------ EXTRACTED INFORMATION
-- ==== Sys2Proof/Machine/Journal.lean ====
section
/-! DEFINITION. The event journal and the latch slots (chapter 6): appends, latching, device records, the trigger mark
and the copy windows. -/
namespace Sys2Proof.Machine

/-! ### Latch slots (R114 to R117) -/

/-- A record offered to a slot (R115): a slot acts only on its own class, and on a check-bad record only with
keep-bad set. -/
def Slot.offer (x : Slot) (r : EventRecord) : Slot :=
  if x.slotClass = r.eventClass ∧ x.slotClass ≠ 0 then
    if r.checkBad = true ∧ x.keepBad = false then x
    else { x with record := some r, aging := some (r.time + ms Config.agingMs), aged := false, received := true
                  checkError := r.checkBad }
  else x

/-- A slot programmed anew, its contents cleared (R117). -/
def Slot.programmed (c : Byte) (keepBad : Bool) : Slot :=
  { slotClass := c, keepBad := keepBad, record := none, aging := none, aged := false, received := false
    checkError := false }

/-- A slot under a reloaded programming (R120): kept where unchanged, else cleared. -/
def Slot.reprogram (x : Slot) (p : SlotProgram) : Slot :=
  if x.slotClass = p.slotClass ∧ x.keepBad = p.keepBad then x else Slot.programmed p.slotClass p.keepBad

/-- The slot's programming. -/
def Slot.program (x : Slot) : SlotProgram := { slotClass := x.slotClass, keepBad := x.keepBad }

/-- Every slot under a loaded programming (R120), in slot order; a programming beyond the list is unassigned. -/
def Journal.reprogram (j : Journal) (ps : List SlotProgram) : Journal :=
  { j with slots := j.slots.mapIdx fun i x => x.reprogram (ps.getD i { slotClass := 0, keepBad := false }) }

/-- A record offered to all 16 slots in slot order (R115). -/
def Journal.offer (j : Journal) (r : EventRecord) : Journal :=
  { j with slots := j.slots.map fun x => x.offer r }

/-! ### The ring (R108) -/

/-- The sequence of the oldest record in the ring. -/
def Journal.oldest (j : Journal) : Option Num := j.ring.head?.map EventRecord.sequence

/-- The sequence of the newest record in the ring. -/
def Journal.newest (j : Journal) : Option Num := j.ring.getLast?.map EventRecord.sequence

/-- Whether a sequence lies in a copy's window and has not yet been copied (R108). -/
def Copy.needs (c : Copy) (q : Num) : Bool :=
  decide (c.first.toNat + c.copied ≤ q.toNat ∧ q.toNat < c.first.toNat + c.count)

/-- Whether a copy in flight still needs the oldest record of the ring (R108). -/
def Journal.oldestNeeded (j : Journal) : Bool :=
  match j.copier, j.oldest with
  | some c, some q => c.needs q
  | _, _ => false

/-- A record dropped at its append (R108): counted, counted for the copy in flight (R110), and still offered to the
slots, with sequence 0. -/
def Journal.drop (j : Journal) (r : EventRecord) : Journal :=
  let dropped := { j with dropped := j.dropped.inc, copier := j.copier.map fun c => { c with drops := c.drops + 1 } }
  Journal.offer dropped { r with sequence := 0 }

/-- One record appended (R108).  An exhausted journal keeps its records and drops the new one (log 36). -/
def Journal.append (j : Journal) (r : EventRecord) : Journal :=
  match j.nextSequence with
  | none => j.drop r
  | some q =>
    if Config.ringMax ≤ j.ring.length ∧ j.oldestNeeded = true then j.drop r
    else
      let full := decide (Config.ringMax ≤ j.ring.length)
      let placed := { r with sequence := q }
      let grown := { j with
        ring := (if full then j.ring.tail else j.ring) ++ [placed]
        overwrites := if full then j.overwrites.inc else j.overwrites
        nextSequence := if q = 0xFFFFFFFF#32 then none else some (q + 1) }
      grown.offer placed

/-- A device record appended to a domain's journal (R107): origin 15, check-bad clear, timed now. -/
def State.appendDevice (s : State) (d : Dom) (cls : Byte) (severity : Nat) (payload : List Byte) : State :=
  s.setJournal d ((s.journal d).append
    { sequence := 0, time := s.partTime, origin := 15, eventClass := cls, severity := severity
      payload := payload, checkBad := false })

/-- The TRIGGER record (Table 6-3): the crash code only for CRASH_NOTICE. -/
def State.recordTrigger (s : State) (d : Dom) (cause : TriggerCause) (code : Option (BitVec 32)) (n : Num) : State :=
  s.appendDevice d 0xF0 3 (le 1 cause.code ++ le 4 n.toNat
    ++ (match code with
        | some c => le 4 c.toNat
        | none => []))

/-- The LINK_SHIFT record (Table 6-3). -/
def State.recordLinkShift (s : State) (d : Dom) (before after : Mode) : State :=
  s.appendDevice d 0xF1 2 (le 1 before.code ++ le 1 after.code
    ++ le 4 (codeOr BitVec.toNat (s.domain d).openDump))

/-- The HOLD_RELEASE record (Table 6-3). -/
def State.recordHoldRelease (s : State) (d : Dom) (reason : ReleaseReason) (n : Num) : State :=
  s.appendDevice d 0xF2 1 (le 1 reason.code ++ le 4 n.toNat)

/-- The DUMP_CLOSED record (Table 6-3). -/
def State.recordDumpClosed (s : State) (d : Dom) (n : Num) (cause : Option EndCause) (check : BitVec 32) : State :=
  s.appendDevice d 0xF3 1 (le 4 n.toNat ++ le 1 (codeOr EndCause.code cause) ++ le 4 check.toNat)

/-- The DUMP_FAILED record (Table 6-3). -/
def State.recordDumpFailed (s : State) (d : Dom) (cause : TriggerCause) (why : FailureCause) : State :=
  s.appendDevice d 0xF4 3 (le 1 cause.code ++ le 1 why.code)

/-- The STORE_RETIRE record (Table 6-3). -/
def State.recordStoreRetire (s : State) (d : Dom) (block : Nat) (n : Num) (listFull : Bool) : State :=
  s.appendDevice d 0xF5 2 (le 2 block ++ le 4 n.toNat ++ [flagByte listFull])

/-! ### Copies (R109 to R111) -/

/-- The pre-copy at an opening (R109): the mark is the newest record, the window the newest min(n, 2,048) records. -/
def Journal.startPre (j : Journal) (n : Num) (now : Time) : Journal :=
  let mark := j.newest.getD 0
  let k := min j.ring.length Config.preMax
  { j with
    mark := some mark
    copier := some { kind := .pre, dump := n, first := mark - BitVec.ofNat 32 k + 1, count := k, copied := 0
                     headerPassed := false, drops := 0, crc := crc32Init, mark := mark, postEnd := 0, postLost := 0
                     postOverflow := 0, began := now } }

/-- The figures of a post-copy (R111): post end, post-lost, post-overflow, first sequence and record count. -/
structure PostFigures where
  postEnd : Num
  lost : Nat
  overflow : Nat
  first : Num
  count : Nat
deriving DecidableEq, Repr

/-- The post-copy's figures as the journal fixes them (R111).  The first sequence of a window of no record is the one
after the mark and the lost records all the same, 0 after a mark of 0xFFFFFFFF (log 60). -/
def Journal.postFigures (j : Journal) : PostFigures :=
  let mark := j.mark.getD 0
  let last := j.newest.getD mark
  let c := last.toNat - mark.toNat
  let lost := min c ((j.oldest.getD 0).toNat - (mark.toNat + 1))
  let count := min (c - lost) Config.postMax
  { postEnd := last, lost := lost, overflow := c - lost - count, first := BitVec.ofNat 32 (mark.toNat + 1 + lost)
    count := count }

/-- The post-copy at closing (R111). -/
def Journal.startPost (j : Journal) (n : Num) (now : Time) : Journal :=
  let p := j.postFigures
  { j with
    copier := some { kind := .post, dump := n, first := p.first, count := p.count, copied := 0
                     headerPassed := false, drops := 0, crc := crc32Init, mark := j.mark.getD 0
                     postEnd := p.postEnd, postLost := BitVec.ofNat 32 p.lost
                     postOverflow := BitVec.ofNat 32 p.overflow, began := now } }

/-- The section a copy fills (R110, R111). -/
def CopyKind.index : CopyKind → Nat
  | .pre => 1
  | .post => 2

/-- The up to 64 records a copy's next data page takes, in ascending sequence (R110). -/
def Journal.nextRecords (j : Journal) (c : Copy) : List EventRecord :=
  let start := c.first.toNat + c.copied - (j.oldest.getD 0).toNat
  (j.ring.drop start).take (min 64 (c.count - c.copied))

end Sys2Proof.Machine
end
------------
- _TASK REQUIREMENTS_
Where a line in the records above contains the string "true", copy that line.

- _OUTPUT OF THE EXERCISE_
    if r.checkBad = true ∧ x.keepBad = false then x
    else { x with record := some r, aging := some (r.time + ms Config.agingMs), aged := false, received := true
    if Config.ringMax ≤ j.ring.length ∧ j.oldestNeeded = true then j.drop r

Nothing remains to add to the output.